/-- Arithmetic in a lane: floating, or modulo 2^n (R231). -/
def laneArith (fmt : BitVec 4) (r : FRnd) (f : Mode → Val → Val → Val → Val) (g : Int → Int → Int → Int)
    (a b c : Nat) : Nat :=
  if fmtFloat fmt then flop fmt r f a b c else (g a b c % 2 ^ laneBits fmt).toNat

/-- Order of two lanes in an integer format. -/
def laneLt (fmt : BitVec 4) (a b : Nat) : Bool :=
  let n := laneBits fmt
  if fmtSigned fmt then decide (signedOf n a < signedOf n b) else decide (a < b)

/-- `vmin`, `vmax` and the nodes of their trees (R207, R231). -/
def laneExtreme (fmt : BitVec 4) (greater flush : Bool) (a b : Nat) : Nat :=
  if fmtFloat fmt then flop fmt ⟨flush, 0⟩ (fun _ x y _ => Val.pick greater x y) a b 0
  else if laneLt fmt a b = greater then b else a

/-- `vcmp` in a lane (R207, R234). -/
def laneCmp (fmt : BitVec 4) (c : VCond) (flush : Bool) (a b : Nat) : Bool :=
  let o : Option Ordering :=
    if fmtFloat fmt then
      let k := laneFloat fmt
      Val.cmp false (k.decode flush a) (k.decode flush b)
    else some (if laneLt fmt a b then .lt else if a = b then .eq else .gt)
  match c, o with
  | .ne, none => true
  | _, none => false
  | .eq, some x => x == .eq
  | .ne, some x => x != .eq
  | .lt, some x => x == .lt
  | .le, some x => x != .gt
  | .gt, some x => x == .gt
  | .ge, some x => x != .lt

/-- `vun` in a lane (R232). -/
def laneUn (fmt : BitVec 4) (op : VunOp) (r : FRnd) (a : Nat) : Nat :=
  let n := laneBits fmt
  match op with
  | .not => 2 ^ n - 1 - a
  | .sqrt => flop fmt r (fun _ x _ _ => x.sqrt) a 0 0
  | .abs =>
    if fmtFloat fmt then flop fmt r (fun _ x _ _ => x.abs) a 0 0
    else if fmtSigned fmt ∧ 2 ^ (n - 1) ≤ a then (2 ^ n - a) % 2 ^ n else a
  | .neg => if fmtFloat fmt then flop fmt r (fun _ x _ _ => x.neg) a 0 0 else (2 ^ n - a) % 2 ^ n

/-- `vfn` in a lane: RNE (R219, R240). -/
def laneFn (fmt : BitVec 4) (op : VfnOp) (flush : Bool) (a : Nat) : Nat :=
  flop fmt ⟨flush, 0⟩ (fun _ x _ _ => match op with
    | .rcp => x.rcp | .rsqrt => x.rsqrt | .exp2 => x.exp2 | .log2 => x.log2) a 0 0

/-- Shifts of a lane by the low log2 n bits of another (R242). -/
def laneShift (fmt : BitVec 4) (left arith : Bool) (a b : Nat) : Nat :=
  let n := laneBits fmt
  let k := b % n
  if left then a * 2 ^ k % 2 ^ n
  else if arith ∧ 2 ^ (n - 1) ≤ a then a / 2 ^ k + (2 ^ n - 2 ^ (n - k)) else a / 2 ^ k

/-! ### Trees (R220) -/

/-- One level of a tree; `none` is the identity. -/
def treeLevel (op : Nat → Nat → Nat) : List (Option Nat) → List (Option Nat)
  | some a :: some b :: l => some (op a b) :: treeLevel op l
  | some a :: none :: l => some a :: treeLevel op l
  | none :: some b :: l => some b :: treeLevel op l
  | none :: none :: l => none :: treeLevel op l
  | [x] => [x]
  | [] => []

/-- The root after enough levels. -/
def treeRoot (op : Nat → Nat → Nat) : Nat → List (Option Nat) → Option Nat
  | 0, l => l.headD none
  | k + 1, l => treeRoot op k (treeLevel op l)

/-- The identity of an operation as a pattern (R220). -/
def redIdentity (fmt : BitVec 4) (op : VRedOp) : Nat :=
  let n := laneBits fmt
  let k := laneFloat fmt
  match op with
  | .add => if fmtFloat fmt then k.signBit true else 0
  | .min => if fmtFloat fmt then k.infBits false else if fmtSigned fmt then 2 ^ (n - 1) - 1 else 2 ^ n - 1
  | .max => if fmtFloat fmt then k.infBits true else if fmtSigned fmt then 2 ^ (n - 1) else 0

/-- A node of `vred` and `vscan`. -/
def redNode (fmt : BitVec 4) (op : VRedOp) (r : FRnd) (a b : Nat) : Nat :=
  match op with
  | .add => laneArith fmt r (fun m x y _ => Val.add m x y) (fun x y _ => x + y) a b 0
  | .min => laneExtreme fmt false false a b
  | .max => laneExtreme fmt true false a b

/-- A lane as a leaf, decoded and encoded again: a NaN is canonical, a flushed subnormal zero (R203, R205, R206). -/
def redLeaf (fmt : BitVec 4) (op : VRedOp) (r : FRnd) (a : Nat) : Nat :=
  let flush := op == .add && r.flush
  if fmtFloat fmt then flop fmt ⟨flush, 0⟩ (fun _ x _ _ => x) a 0 0 else a

/-- The root over lanes, with the identity where every lane is inactive. -/
def redTree (fmt : BitVec 4) (op : VRedOp) (r : FRnd) (l : List (Option Nat)) : Nat :=
  (treeRoot (redNode fmt op r) 8 (l.map (Option.map (redLeaf fmt op r)))).getD (redIdentity fmt op)

/-- Lanes as tree leaves. -/
def leaves (mask : BitVec 256) (l : List Nat) : List (Option Nat) :=
  l.zipIdx.map fun p => if mask.getLsbD p.2 then some p.1 else none

/-! ### Random streams (R221) -/

def mix (x : Word) : Word :=
  let x := x ^^^ (x >>> 32)
  let x := x * 0xA3B195F64C2D8E17#64
  let x := x ^^^ (x >>> 29)
  let x := x * 0xA3B195F64C2D8E17#64
  x ^^^ (x >>> 32)

/-- word(j) for the counter `a`. -/
def randWord (seed id a : Word) (j : Nat) : Word := mix (mix (seed ^^^ id) ^^^ mix (a + BitVec.ofNat 64 j))

/-- The 2,048 bits of a draw. -/
def randBits (seed id a : Word) : BitVec 2048 :=
  packLanes 64 ((List.range 32).map fun j => (randWord seed id a j).toNat)

/-- A lane of a draw: its slice, or u × 2^−p in a floating format. -/
def randLane (fmt : BitVec 4) (x : Nat) : Nat :=
  if fmtFloat fmt then
    let k := laneFloat fmt
    let p := k.mbits + 1
    k.encode .rne false true (.fin false (x / 2 ^ (k.bits - p)) (-p) false)
  else x

/-! ### Results of the instructions that access no memory -/

/-- The result of a vector instruction: a vector register, a mask register or a scalar. -/
inductive VRes where
  | w (d : BitVec 3) (v : BitVec 2048)
  | m (k : BitVec 2) (v : BitVec 256)
  | scalar (v : Word)
  | none
  deriving DecidableEq, Repr

/-- Lane by lane on up to three sources. -/
def lanewise (t : Thread) (fmt : BitVec 4) (mask : BitVec 2) (wd wa wb wc : BitVec 3) (f : Nat → Nat → Nat → Nat) : VRes :=
  let n := laneBits fmt
  let a := lanesOf n (wVal t wa)
  let b := lanesOf n (wVal t wb)
  let c := lanesOf n (wVal t wc)
  let r := ((a.zip b).zip c).map fun p => f p.1.1 p.1.2 p.2
  .w wd (packLanes n (blend (maskVal t mask) (lanesOf n (wVal t wd)) r))

/-- A mask register from Booleans. -/
def packMask (l : List Bool) : BitVec 256 := BitVec.ofNat 256 (l.foldr (fun b acc => (if b then 1 else 0) + 2 * acc) 0)

/-- R233. -/
def vcvtLanes (t : Thread) (dst src : BitVec 4) (p : Nat) (wd wa : BitVec 3) (mask : BitVec 2) (r : VRnd) : VRes :=
  let ls := lanes src
  let ld := lanes dst
  let x := lanesOf (laneBits src) (wVal t wa)
  let old := lanesOf (laneBits dst) (wVal t wd)
  let conv (v : Nat) : Nat := (laneElem dst).encode (Mode.ofCode r.rnd) r.flush r.nsat ((laneElem src).decode r.flush v)
  let new := old.zipIdx.map fun q =>
    if ld ≤ ls then conv (x.getD (p * ld + q.2) 0)
    else if p * ls ≤ q.2 ∧ q.2 < (p + 1) * ls then conv (x.getD (q.2 - p * ls) 0)
    else q.1
  .w wd (packLanes (laneBits dst) (blend (maskVal t mask) old new))

/-- Groups of `k` of a list. -/
def groupsOf {α : Type} (k : Nat) : Nat → List α → List (List α)
  | 0, _ => []
  | n + 1, l => l.take k :: groupsOf k n (l.drop k)

/-- R239. -/
def vdotLanes (t : Thread) (fmt : BitVec 4) (lg : Nat) (wd wa wb : BitVec 3) (mask : BitVec 2) (r : FRnd) : VRes :=
  let n := laneBits fmt
  let l := 2048 / n
  let mul (a b : Nat) : Nat := laneArith fmt r (fun _ x y _ => Val.mul x y) (fun x y _ => x * y) a b 0
  let prods := ((lanesOf n (wVal t wa)).zip (lanesOf n (wVal t wb))).map fun p => mul p.1 p.2
  let sums := (groupsOf (2 ^ lg) (l / 2 ^ lg) (leaves (maskVal t mask) prods)).map (redTree fmt .add r)
  .w wd (packLanes n sums)

/-- The result of an accepted instruction from the registers of its thread. -/
def vectorResult (t : Thread) (o : VOp) : VRes :=
  match o.ins with
  | .vadd _ f wd wa wb m r => lanewise t f m wd wa wb 0 fun a b _ =>
      laneArith f r (fun md x y _ => Val.add md x y) (fun x y _ => x + y) a b 0
  | .vsub _ f wd wa wb m r => lanewise t f m wd wa wb 0 fun a b _ =>
      laneArith f r (fun md x y _ => Val.add md x y.neg) (fun x y _ => x - y) a b 0
  | .vmul _ f wd wa wb m r => lanewise t f m wd wa wb 0 fun a b _ =>
      laneArith f r (fun _ x y _ => Val.mul x y) (fun x y _ => x * y) a b 0
  | .vfma _ f wd wa wb wc m r => lanewise t f m wd wa wb wc fun a b c =>
      laneArith f r (fun md x y z => Val.add md (Val.mul x y) z) (fun x y z => x * y + z) a b c
  | .vmin _ f wd wa wb m fl => lanewise t f m wd wa wb 0 fun a b _ => laneExtreme f false fl a b
  | .vmax _ f wd wa wb m fl => lanewise t f m wd wa wb 0 fun a b _ => laneExtreme f true fl a b
  | .vun _ op f wd wa m r => lanewise t f m wd wa 0 0 fun a _ _ => laneUn f op r a
  | .vcvt _ dst src p wd wa m r => vcvtLanes t dst src p.toNat wd wa m r
  | .vcmp _ c f mk wa wb m fl =>
      let n := laneBits f
      let l := ((lanesOf n (wVal t wa)).zip (lanesOf n (wVal t wb))).zipIdx.map fun p =>
        (maskVal t m).getLsbD p.2 && laneCmp f c fl p.1.1 p.1.2
      .m mk (packMask l)
  | .vsel _ f wd wa wb m =>
      let n := laneBits f
      .w wd (packLanes n (blend (maskVal t m) (lanesOf n (wVal t wb)) (lanesOf n (wVal t wa))))
  | .vred _ op f _ wa m r =>
      .scalar (laneScalar f (redTree f op r (leaves (maskVal t m) (lanesOf (laneBits f) (wVal t wa)))))
  | .vscan _ op f wd wa m r =>
      let n := laneBits f
      let l := leaves (maskVal t m) (lanesOf n (wVal t wa))
      let new := (List.range (2048 / n)).map fun k =>
        redTree f op r (l.zipIdx.map fun p => if p.2 ≤ k then p.1 else none)
      .w wd (packLanes n (blend (maskVal t m) (lanesOf n (wVal t wd)) new))
  | .vperm _ f wd wa wb m =>
      let n := laneBits f
      let a := lanesOf n (wVal t wa)
      lanewise t f m wd wb 0 0 fun j _ _ => a.getD (j % (2048 / n)) 0
  | .vbcast _ f wd _ m => lanewise t f m wd 0 0 0 fun _ _ _ => o.gval.toNat % 2 ^ laneBits f
  | .vdot _ f lg wd wa wb m r => vdotLanes t f lg.toNat wd wa wb m r
  | .vfn _ op f wd wa m fl => lanewise t f m wd wa 0 0 fun a _ _ => laneFn f op fl a
  | .vand _ f wd wa wb m => lanewise t f m wd wa wb 0 fun a b _ => a &&& b
  | .vor _ f wd wa wb m => lanewise t f m wd wa wb 0 fun a b _ => a ||| b
  | .vxor _ f wd wa wb m => lanewise t f m wd wa wb 0 fun a b _ => a ^^^ b
  | .vshl _ f wd wa wb m => lanewise t f m wd wa wb 0 fun a b _ => laneShift f true false a b
  | .vshr _ ar f wd wa wb m => lanewise t f m wd wa wb 0 fun a b _ => laneShift f false ar a b
  | .vrand _ f wd _ m =>
      let n := laneBits f
      let new := (lanesOf n (randBits o.seed t.ids[(0 : Nat)] o.gval)).map (randLane f)
      .w wd (packLanes n (blend (maskVal t m) (lanesOf n (wVal t wd)) new))
  | .vins _ f wd _ k =>
      let n := laneBits f
      .w wd (packLanes n ((lanesOf n (wVal t wd)).set k.toNat (o.gval.toNat % 2 ^ n)))
  | .vext _ f _ wa k => .scalar (laneScalar f ((lanesOf (laneBits f) (wVal t wa)).getD k.toNat 0))
  | .vmask _ op mk ma mb =>
      let a := maskVal t ma
      let b := maskVal t mb
      .m mk (match op with | .and => a &&& b | .or => a ||| b | .xor => a ^^^ b | .not => ~~~ a)
  | _ => .none

/-! ### Issue (R224) -/

/-- What a vector instruction names beside its formats. -/
structure VAsk where
  ws : List (BitVec 3) := []
  ms : List (BitVec 2) := []
  gsrc : Option RegNum := none
  gdst : Option RegNum := none
  /-- The vector register written, and the format of its lanes. -/
  wd : Option (BitVec 3 × BitVec 4) := none
  md : Option (BitVec 2) := none
  /-- A memory instruction: the thread is parked until it is accepted (R227). -/
  mem : Bool := false

/-- The needs of the vector and mask registers named (R24, R222). -/
def vecNeeds (q : VAsk) : List Need :=
  (q.ws ++ q.wd.toList.map (·.1)).map Need.vfull ++ ((q.ms ++ q.md.toList).filter (· != 0)).map Need.mfull

/-- The destinations of a vector instruction are marked empty (R224). -/
def vecAwait (s : State) (g : Nat) (q : VAsk) (d : Dst) (tag : Nat) : State :=
  let s := s.modThread g fun t =>
    let t := match q.wd with
      | some (w, _) => { t with w := t.w.set w.toNat { t.w[w.toNat] with full := false } }
      | none => t
    match q.md with
    | some k => { t with m := t.m.set k.toNat { t.m[k.toNat] with full := false } }
    | none => t
  awaitDst s g d tag

/-- The instruction writes every lane of its destination. -/
def writesAll : Instr → Bool
  | .vsel .. | .vdot .. => true
  | _ => false

/-- Issue of a vector instruction. -/
def vectorIssue (st : Stall) (i : Instr) (q : VAsk) (s : State) : Outcome State Fault Refusal :=
  runInstr s s.cur false fun s c => do
    let g := s.cur
    if q.md = some 0 then throw (illegalOperand 0)
    let o ← operands s g q.gsrc.toList q.gdst.toList
    require s g (vecNeeds q ++ [.vqueue])
    let n := s.nextId
    let d := if q.gdst.isSome then o.d 0 else .none
    let x : VOp :=
      { n := n, g := g, pc := (s.thread g).pc, ins := i, ws := q.ws, ms := q.ms
        old := if writesAll i then none else q.wd, gval := o.v 0, seed := (s.thread g).seed, dst := d }
    let s := { s with nextId := n + 1 }
    let s := vecAwait (if q.mem then consumeKept s g o.srcs else consume s g o.srcs) g q d n
    let s := s.modCore (coreOf g) fun y => { y with vq := y.vq ++ [x] }
    return if q.mem then s.modThread g fun t => { t with status := .parked .vaccept, ready := c, base := c }
      else retire s g c st false none

/-! ### Vector memory at acceptance (R227, R229, R230) -/

/-- A vector memory instruction with its elements. -/
structure VMemOp where
  store : Bool
  fmt : BitVec 4
  /-- The register loaded or stored. -/
  wr : BitVec 3
  mem : VMem
  mask : BitVec 2
  rnd : VRnd
  /-- Register of the indices of `vldg` and `vsts`. -/
  idx : Option (BitVec 3)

What you will do:
Among the lines of the material above, count those that include "laneLt" and report that number alone.

Output for this exercise:
3